Demonstrate excellent decision making skills.
Demonstrate strong management skills with the ability to drive competency and deliver information at all levels within an organization.
Demonstrate a positive attitude in the face of challenges.
Maintain a professional demeanor both internally and externally with vendors, customers and suppliers.
Maintain a high attention to detail to ensure compliance to standards.
Self-motivator and excellent problem solver.
Ability to work individually as well as positively and proactively in a team.
Reacts with an appropriate sense of urgency to production and customer needs.

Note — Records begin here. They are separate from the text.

-- ==== Sys2Proof/Laws/State.lean ====
section
/-! SUPPORT. One lemma per field per update of State, so that no later proof unfolds a record update. -/

namespace Sys2Proof.Machine

/-! ### emit -/

@[simp] theorem State.emit_x (s : State) (e : Event) : (s.emit e).x = s.x := rfl
@[simp] theorem State.emit_ts (s : State) (e : Event) : (s.emit e).ts = s.ts := rfl
@[simp] theorem State.emit_now (s : State) (e : Event) : (s.emit e).now = s.now := rfl
@[simp] theorem State.emit_pc (s : State) (e : Event) : (s.emit e).pc = s.pc := rfl
@[simp] theorem State.emit_lastStore (s : State) (e : Event) : (s.emit e).lastStore = s.lastStore := rfl
@[simp] theorem State.emit_lastTx (s : State) (e : Event) : (s.emit e).lastTx = s.lastTx := rfl
@[simp] theorem State.emit_canst (s : State) (e : Event) : (s.emit e).canst = s.canst := rfl
@[simp] theorem State.emit_muxsel (s : State) (e : Event) : (s.emit e).muxsel = s.muxsel := rfl
@[simp] theorem State.emit_adcCsn (s : State) (e : Event) : (s.emit e).adcCsn = s.adcCsn := rfl
@[simp] theorem State.emit_canCsn (s : State) (e : Event) : (s.emit e).canCsn = s.canCsn := rfl
@[simp] theorem State.emit_heldA (s : State) (e : Event) : (s.emit e).heldA = s.heldA := rfl
@[simp] theorem State.emit_heldB (s : State) (e : Event) : (s.emit e).heldB = s.heldB := rfl
@[simp] theorem State.emit_cfgvA (s : State) (e : Event) : (s.emit e).cfgvA = s.cfgvA := rfl
@[simp] theorem State.emit_cfgvB (s : State) (e : Event) : (s.emit e).cfgvB = s.cfgvB := rfl
@[simp] theorem State.emit_pay (s : State) (e : Event) : (s.emit e).pay = s.pay := rfl
@[simp] theorem State.emit_payLive (s : State) (e : Event) : (s.emit e).payLive = s.payLive := rfl
@[simp] theorem State.emit_fault (s : State) (e : Event) : (s.emit e).fault = s.fault := rfl
@[simp] theorem State.emit_refused (s : State) (e : Event) : (s.emit e).refused = s.refused := rfl
@[simp] theorem State.emit_trace (s : State) (e : Event) : (s.emit e).trace = s.trace ++ [e] := rfl
@[simp] theorem State.emit_agenda (s : State) (e : Event) : (s.emit e).agenda = s.agenda := rfl
@[simp] theorem State.emit_rx (s : State) (e : Event) : (s.emit e).rx = s.rx := rfl
@[simp] theorem State.emit_ret (s : State) (e : Event) : (s.emit e).ret = s.ret := rfl
@[simp] theorem State.emit_lastClk (s : State) (e : Event) : (s.emit e).lastClk = s.lastClk := rfl
@[simp] theorem State.emit_waited (s : State) (e : Event) : (s.emit e).waited = s.waited := rfl
@[simp] theorem State.emit_canRegs (s : State) (e : Event) : (s.emit e).canRegs = s.canRegs := rfl
@[simp] theorem State.emit_txb0 (s : State) (e : Event) : (s.emit e).txb0 = s.txb0 := rfl
@[simp] theorem State.emit_env (s : State) (e : Event) : (s.emit e).env = s.env := rfl
@[simp] theorem State.emit_params (s : State) (e : Event) : (s.emit e).params = s.params := rfl

/-! ### push -/

@[simp] theorem State.push_x (s : State) (l : List Frame) : (s.push l).x = s.x := rfl
@[simp] theorem State.push_ts (s : State) (l : List Frame) : (s.push l).ts = s.ts := rfl
@[simp] theorem State.push_now (s : State) (l : List Frame) : (s.push l).now = s.now := rfl
@[simp] theorem State.push_pc (s : State) (l : List Frame) : (s.push l).pc = s.pc := rfl
@[simp] theorem State.push_lastStore (s : State) (l : List Frame) : (s.push l).lastStore = s.lastStore := rfl
@[simp] theorem State.push_lastTx (s : State) (l : List Frame) : (s.push l).lastTx = s.lastTx := rfl
@[simp] theorem State.push_canst (s : State) (l : List Frame) : (s.push l).canst = s.canst := rfl
@[simp] theorem State.push_muxsel (s : State) (l : List Frame) : (s.push l).muxsel = s.muxsel := rfl
@[simp] theorem State.push_adcCsn (s : State) (l : List Frame) : (s.push l).adcCsn = s.adcCsn := rfl
@[simp] theorem State.push_canCsn (s : State) (l : List Frame) : (s.push l).canCsn = s.canCsn := rfl
@[simp] theorem State.push_heldA (s : State) (l : List Frame) : (s.push l).heldA = s.heldA := rfl
@[simp] theorem State.push_heldB (s : State) (l : List Frame) : (s.push l).heldB = s.heldB := rfl
@[simp] theorem State.push_cfgvA (s : State) (l : List Frame) : (s.push l).cfgvA = s.cfgvA := rfl
@[simp] theorem State.push_cfgvB (s : State) (l : List Frame) : (s.push l).cfgvB = s.cfgvB := rfl
@[simp] theorem State.push_pay (s : State) (l : List Frame) : (s.push l).pay = s.pay := rfl
@[simp] theorem State.push_payLive (s : State) (l : List Frame) : (s.push l).payLive = s.payLive := rfl
@[simp] theorem State.push_fault (s : State) (l : List Frame) : (s.push l).fault = s.fault := rfl
@[simp] theorem State.push_refused (s : State) (l : List Frame) : (s.push l).refused = s.refused := rfl
@[simp] theorem State.push_trace (s : State) (l : List Frame) : (s.push l).trace = s.trace := rfl
@[simp] theorem State.push_agenda (s : State) (l : List Frame) : (s.push l).agenda = l ++ s.agenda := rfl
@[simp] theorem State.push_rx (s : State) (l : List Frame) : (s.push l).rx = s.rx := rfl
@[simp] theorem State.push_ret (s : State) (l : List Frame) : (s.push l).ret = s.ret := rfl
@[simp] theorem State.push_lastClk (s : State) (l : List Frame) : (s.push l).lastClk = s.lastClk := rfl
@[simp] theorem State.push_waited (s : State) (l : List Frame) : (s.push l).waited = s.waited := rfl
@[simp] theorem State.push_canRegs (s : State) (l : List Frame) : (s.push l).canRegs = s.canRegs := rfl
@[simp] theorem State.push_txb0 (s : State) (l : List Frame) : (s.push l).txb0 = s.txb0 := rfl
@[simp] theorem State.push_env (s : State) (l : List Frame) : (s.push l).env = s.env := rfl
@[simp] theorem State.push_params (s : State) (l : List Frame) : (s.push l).params = s.params := rfl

Ability to communicate and work well with all levels of the organization.
Demonstrate strong communications skills: oral, written, electronic, and presentation
Able to provide a track record of accomplishment in managing multiple competing priorities on tight timelines.
QUALIFICATIONS OF CANDIDATE
Bachelor’s Degree or higher in a scientific or engineering related field.
Twenty (20) + years’ Quality Management experience in a pharmaceutical, biotech, medical device or disinfectant chemistry manufacturing environment.
Experience ensuring compliance with International, Federal, State and local regulations, and more specifically FDA regulations, cGMP standards, and ISO 9001, ISO 17025, ISO 11137, ISO 13485, and ISO 14001 requirements.
Demonstrated ability to lead successful process improvement initiatives using continuous improvement methodologies and root cause analysis.
Proven leadership skills to mentor, develop and improve the knowledge, skills and abilities of the QA/QC departments.
Strong project management skills with the ability to prioritize tasks, meet deadlines and manage multiple projects simultaneously.
Experience with risk management a plus.
Six Sigma Black Belt or Green Belt certification preferred.
Familiarity with EPA and/or BPR regulations for disinfectant products preferred.
Experience with contamination control principles required.
Experience with microbiology and environmental monitoring of controlled classified areas a plus.
Experience with cleanrooms and aseptic processing a plus.
PHYSICAL REUQIREMENTS
Hands to finger, feel, and handle testing equipment and product; operate computer.
Frequent standing, walking, sitting, reaching with hands and arms.